When Senate Republican leaders added the repeal of the ACA’s individual mandate to their tax plan, it looked like an enormous gamble. After all, the GOP’s efforts to repeal the Affordable Care Act were derailed by bipartisan opposition, and by tying tax cuts for the wealthy to health care policy, it raised the prospect of greater opposition to the latest Republican gambit.
But that only works if the GOP senators who helped rescue the health care system over the summer are willing to do so again now. Evidently, that may not be the case.
Sen. Lisa Murkowski (R-Alaska) said she would support repealing the Affordable Care Act’s individual insurance mandate, giving a potential boost to the Republican effort to pass a massive tax cut package next week.
“I believe that the federal government should not force anyone to buy something they do not wish to buy, in order to avoid being taxed,” Murkowski wrote in an opinion piece published Tuesday by the Fairbanks Daily News-Miner.
Let’s back up for a minute in order to better understand the landscape here. The original Republican plan was to overhaul the federal tax code in order to benefit the wealthy and corporations, but the effort ran into trouble when GOP officials couldn’t get their numbers to add up. They needed more money to cover the cost of a permanent corporate tax break.
At Donald Trump’s urging, Republicans determined they could repeal the “Obamacare” individual mandate and have an additional $338 billion over the next decade to pay for more tax breaks. As we discussed a couple of weeks ago, for the right, this represented the best of both worlds: the GOP could gut the health care law they love to hate, and at the same time, they could redirect that money to finance tax cuts.
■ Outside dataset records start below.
-- ==== Sys2Proof/Machine/Boot.lean ====
section
/-! DEFINITION. Start-up, trust and self-test (R332–R353): the boot chain, the configuration record, readiness, self-tests,
measurements, certificates and quotes, flash operations, test access and the clearing of secrets. -/
namespace Sys2Proof.Machine

/-! ## Flash and digests (R332–R335) -/

/-- Bytes of the flash. -/
def State.flashByte (s : State) (a : Nat) : Byte := mapGet (fun _ => 0xFF#8) s.se.flash a
def State.flashBytes (s : State) (a n : Nat) : List Byte := (List.range n).map (fun i => s.flashByte (a + i))

/-- Little-endian number of n bytes of the flash. -/
def State.flashNat (s : State) (a n : Nat) : Nat := leNat (s.flashBytes a n)

/-- Exactly n bytes: zeros follow where a list is short. -/
def fitBytes (n : Nat) (l : List Byte) : List Byte := (List.range n).map (fun i => l.getD i 0)

/-- SHAKE256 of a message, of 64 bytes. -/
def digest (m : List Byte) : List Byte := fitBytes 64 (Config.shake256 m 64)

/-- Whether a header copy is valid (R334). -/
def State.headerOk (s : State) (i : Nat) : Bool :=
  let a := 0x10000 * i
  decide (s.flashNat a 4 = 0x53504B48) && decide ((digest (s.flashBytes a 16)).take 8 = s.flashBytes (a + 16) 8)
def State.headerSeq (s : State) (i : Nat) : Nat := s.flashNat (0x10000 * i + 4) 4

/-- The copy that the ROM uses: the valid one with the higher sequence, copy 0 where both are equal. -/
def State.header (s : State) : Option Nat :=
  match s.headerOk 0, s.headerOk 1 with
  | true, true => some (if s.headerSeq 0 < s.headerSeq 1 then 1 else 0)
  | true, false => some 0
  | false, true => some 1
  | false, false => none

/-- Flash offset of slot A (0) or B (1). -/
def slotBase (n : Nat) : Nat := if n = 0 then 0x00200000 else 0x08100000

/-- Length of a slot, and the offset of its record (R333, R335). -/
def slotLen : Nat := 0x07F00000
def recordAt : Nat := 0x07EFE000

/-! ## PLT_BOOT_STAT -/

def State.stage (s : State) : Nat := s.fld .pltBootStat 0 2 0
def State.setStage (s : State) (n : Nat) : State := s.setFld .pltBootStat 0 2 0 n
def State.slotNo (s : State) : Nat := s.fld .pltBootStat 0 3 3
def State.failOf (s : State) (slot cause : Nat) : State :=
  if slot = 0 then s.setFld .pltBootStat 0 10 8 cause else s.setFld .pltBootStat 0 13 11 cause

/-! ## Measurements (R339) -/

def State.meas (s : State) (i : Nat) : List Byte := mapGet (fun _ => meas0) s.se.meas i

/-- Extend a measurement register by a value. -/
def State.extend (s : State) (i : Nat) (v : List Byte) : State :=
  { s with se := { s.se with meas := mapSet (fun _ => meas0) s.se.meas i (digest (s.meas i ++ v)) } }

/-- SEC_QUOTE_STAT.refused. -/
def State.refuseQuote (s : State) : State := s.setBit .secQuoteStat 0 2 true

/-- A write of SEC_MEAS_EXT_CTL with go: registers 0–3 are locked once hart 0 is released. -/
def State.measExt (s : State) (i : Nat) : State :=
  if s.se.locked ∧ i < 4 then s.refuseQuote
  else s.extend i (bytesOf ((List.range 8).map (fun n => s.reg .secMeasExt 0 n)))

/-- MEASUREMENT_EXTEND (R339). -/
def execMeasurementExtend (reg : BitVec 3) (s : State) : Host.Outcome State Fault Refusal := .next (s.measExt reg.toNat)

/-! ## The directory (R335) -/

/-- An image of the directory: type, slot offset, length, digest. -/
structure Image where
  type : Nat
  off : Nat
  len : Nat
  dig : List Byte
  deriving DecidableEq, Repr

/-- Images of a slot, in directory order. -/
def State.images (s : State) (slot : Nat) : List Image :=
  let b := slotBase slot
  (List.range (s.flashNat (b + 72) 4)).map (fun i =>
    let e := b + 128 + 128 * i
    ⟨s.flashNat e 4, s.flashNat (e + 4) 8, s.flashNat (e + 12) 8, s.flashBytes (e + 20) 64⟩)

/-- Whether bytes lo to hi − 1 of a region of the flash are 0. -/
def State.flashZero (s : State) (b lo hi : Nat) : Bool := (List.range (hi - lo)).all (fun i => s.flashByte (b + lo + i) == 0#8)

def imageTypeOk (t : Nat) : Bool := t == 1 || t == 3 || t == 4 || decide (5 ≤ t ∧ t ≤ 15)

/-- Whether the directory of a slot is malformed, or its signature does not verify. -/
def State.directoryBad (s : State) (slot : Nat) : Bool :=
  let b := slotBase slot
  decide (s.flashNat b 4 ≠ 0x53504B44) || decide (64 < s.flashNat (b + 4) 4) ||
  (let n := s.flashNat (b + 72) 4
   decide (n = 0 ∨ 16 < n) || !s.flashZero b 65 72 || !s.flashZero b 76 128 ||
   (List.range n).any (fun i => !s.flashZero b (128 + 128 * i + 84) (128 + 128 * i + 128)) ||
   !s.flashZero b (128 + 128 * n) 3968 || !s.flashZero b 4082 4096 ||
   (s.images slot).any (fun m => !imageTypeOk m.type || decide (recordAt < m.off + m.len))) ||
  !Config.ed448Verify (s.flashBytes (b + 8) 57) (digest (s.flashBytes b 3968)) (s.flashBytes (b + 3968) 114)

/-- The first image of a type. -/
def State.image (s : State) (slot ty : Nat) : Option Image := (s.images slot).find? (fun m => m.type == ty)

/-- Bytes of an image. -/
def State.imageBytes (s : State) (slot : Nat) (m : Image) : List Byte := s.flashBytes (slotBase slot + m.off) m.len

/-- Whether an image is within its size and has its digest. -/
def State.imageOk (s : State) (slot lim : Nat) (m : Image) : Bool :=
  decide (m.len ≤ lim) && decide (digest (s.imageBytes slot m) = m.dig)

def twoMiB : Nat := 0x200000

/-- The cause for which the ROM abandons a slot; 0 none (R336, R337). -/
def State.romCause (s : State) (slot : Nat) : Nat :=
  let b := slotBase slot
  if digest (s.flashBytes (b + 8) 57) ≠ s.se.vendor then 2
  else if s.directoryBad slot then 3
  else if s.flashNat (b + 4) 4 < s.se.floor then 4
  else match s.image slot 1 with
    | some m => if s.imageOk slot twoMiB m then 0 else 5
    | none => 5

/-! ## A failed slot (R337) -/

/-- Clear every measurement and readiness bit, and what the record gave. -/
def State.clearBoot (s : State) : State :=
  ({ s with se := { s.se with meas := [], locked := false, ownerNow := false, opKey := [], record := [], keys := false } }).setReg
    .pltReady0 0 0 0 |>.setReg .pltReady1 0 0 0

/-- A check failed: the slot is abandoned, and the other one is tried once. -/
def State.bootFail (s : State) (cause : Nat) : State :=
  let slot := s.slotNo
  let s := ((s.failOf slot cause).abortTests.cutAll (List.range 75)).clearBoot
  if s.se.attempt = 0 then
    let s := { s with se := { s.se with attempt := 1 } }
    (((s.setStage 0).setFld .pltBootStat 0 3 3 (1 - slot)).setBit .pltBootStat 0 4 true).setBit .secEvt 0 1 true
  else s.setStage 4

/-- A read of the flash in start-up fails or gets no response: what the flash does is outside the module's rules, so a
free bit decides (log entry 40). -/
def State.flashFails (s : State) : State × Bool :=
  let (s, w) := s.draw
  (s, wbit w 0)

/-- Slot tried by the ROM, with the absence of a valid header recorded against the slot tried first (R334, R337; log
entry 41). -/
def State.chooseSlot (s : State) : State :=
  if s.se.attempt ≠ 0 then s
  else match s.header with
    | some i => s.setFld .pltBootStat 0 3 3 (if s.flashByte (0x10000 * i + 8) = 1 then 1 else 0)
    | none => (s.setFld .pltBootStat 0 3 3 0).failOf 0 1

/-- The ROM's checks of a slot; one that passes is measured and its firmware starts. -/
def State.romSlot (s : State) (slot : Nat) : State :=
  if s.romCause slot ≠ 0 then s.bootFail (s.romCause slot)
  else
    let b := slotBase slot
    let s := s.extend 0 Config.romDigest
    let s := s.extend 0 s.se.vendor
    let s := s.extend 0 (digest (s.flashBytes b 3968))
    let s := s.extend 0 (((s.image slot 1).map Image.dig).getD [])
    let s := { s with se := { s.se with keys := true } }
    (s.setFld .pltBootStat 0 31 24 (s.flashNat (b + 4) 4)).setStage 1

/-- The boot ROM (step 1 of R336). -/
def State.rom (s : State) : State :=
  if s.stage ≠ 0 ∨ s.dom 75 ≠ .on then s
  else match s.chooseSlot.flashFails with
    | (t, true) => t.bootFail 7
    | (t, false) => t.romSlot s.chooseSlot.slotNo

/-- BOOT_ROM (R336). -/
def execBootRom (s : State) : Host.Outcome State Fault Refusal := .next s.rom

/-! ## The configuration record (R340, R341) -/

/-- The record of the running slot, as bytes by offset. -/
def State.recordBytes (s : State) : List Byte := s.flashBytes (slotBase s.slotNo + recordAt) 8192

/-- Number of n bytes of a record. -/
def rcNat (r : List Byte) (a n : Nat) : Nat := leNat ((r.drop a).take n)
def rcOptions (r : List Byte) : Nat := rcNat r 80 4
def rcMirror (r : List Byte) : Nat := rcNat r 88 1

/-- Remap words of a record: of stack s, controller h, cluster c. -/
def rcStk (r : List Byte) (s w : Nat) : Nat := rcNat r (632 + 8 * (16 * s + w)) 8
def rcHth (r : List Byte) (h i : Nat) : Nat := rcNat r (2680 + 8 * (64 * h + i)) 8
def rcMdw (r : List Byte) (c i : Nat) : Nat := rcNat r (4728 + 8 * (8 * c + i)) 8

/-- Bytes that no field of the record lists. -/
def rcGaps : List (Nat × Nat) :=
  [(2, 8), (65, 72), (78, 80), (84, 88), (89, 96), (102, 104), (110, 112), (115, 120), (7800, 8064), (8178, 8192)]

/-- Whether a remap word names a place beyond its home, or sets a bit that its kind does not use: the highest bit of
the unit field is given, and whether the spare bit is used. -/
def remapBad (w hi : Nat) (spare : Bool) : Bool :=
  bits w 28 (hi + 1) ≠ 0 || bits w 63 30 ≠ 0 || (!spare && bitOf w 1)

def remapWords (r : List Byte) : List (List Nat) :=
  (List.range 16).map (fun s => (List.range 16).map (rcStk r s)) ++
  (List.range 32).map (fun d => (List.range 8).map (fun i => rcHth r (d / 8) (8 * (d % 8) + i))) ++
  (List.range 48).map (fun c => (List.range 8).map (rcMdw r c))

/-- Whether the record is malformed. -/
def State.recordMalformed (s : State) (r : List Byte) : Bool :=
  let o := rcOptions r
  let m := rcMirror r
  decide (rcNat r 0 2 ≠ 1) || rcGaps.any (fun g => (List.range (g.2 - g.1)).any (fun i => r.getD (g.1 + i) 0 != 0#8)) ||
  decide (bits (rcNat r 112 3) 23 20 ≠ 0) || decide (bits o 27 20 &&& (255 - bits o 17 10) ≠ 0) ||
  (bitOf m 0 && decide (bits m 4 1 = (if bitOf o 4 then bits o 3 0 else s.pw.pins.toNat))) ||
  (List.range 16).any (fun st => (List.range 16).any (fun w => remapBad (rcStk r st w) 26 true)) ||
  (List.range 4).any (fun h => (List.range 64).any (fun i => remapBad (rcHth r h i) 23 false)) ||
  (List.range 48).any (fun c => (List.range 8).any (fun i => remapBad (rcMdw r c i) 18 false))

/-- Whether two enabled features claim one exclusive resource (R330). -/
def recordConflict (r : List Byte) : Bool :=
  let o := rcOptions r
  let m := rcMirror r
  let l := bits m 7 5
  (bitOf m 0 && (bitOf o (20 + l) || !bitOf o (10 + l) || !bitOf o 18 || !bitOf o 19)) || (bitOf o 8 && bitOf o 9)

/-- Whether some pair of a list's entries, in order, is in a relation. -/
def anyPair {α : Type} (f : α → α → Bool) : List α → Bool
  | [] => false
  | a :: t => t.any (f a) || anyPair f t

/-- Whether two valid words of one table name one unit, or one spare row of one bank. -/
def recordRemap (r : List Byte) : Bool :=
  (remapWords r).any (fun t => anyPair (fun a b => bitOf a 0 && bitOf b 0 && decide (bits a 28 2 = bits b 28 2)) t) ||
  ((remapWords r).take 16).any (fun t => anyPair (fun a b => bitOf a 0 && bitOf b 0 && decide (bits a 12 1 = bits b 12 1)) t)

/-- The result of the checker: the first check that fails (R341). -/
def State.checkRecord (s : State) (r : List Byte) : Nat :=
  let key := (r.drop 8).take 57
  if !Config.ed448Verify key (digest (r.take 8064)) ((r.drop 8064).take 114) then 1
  else if s.se.owner ≠ [] ∧ s.se.owner ≠ digest key then 2
  else if s.recordMalformed r then 3
  else if recordConflict r then 4
  else if recordRemap r then 5
  else 0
There was, however, a catch: the nonpartisan Congressional Budget Office explained to lawmakers that repealing the ACA’s individual mandate would destabilize the insurance market, force many consumers to pay higher premiums, and end coverage for 13 million Americans over the next decade. Hospitals, doctors, and insurers all said this was a very bad idea.
The result was effectively a caricature of Montgomery Burns-style policymaking: Republicans are pursuing a plan that would leave millions of families without health security, disproportionately hurt the poor, all in the hopes of redistributing wealth from the bottom up.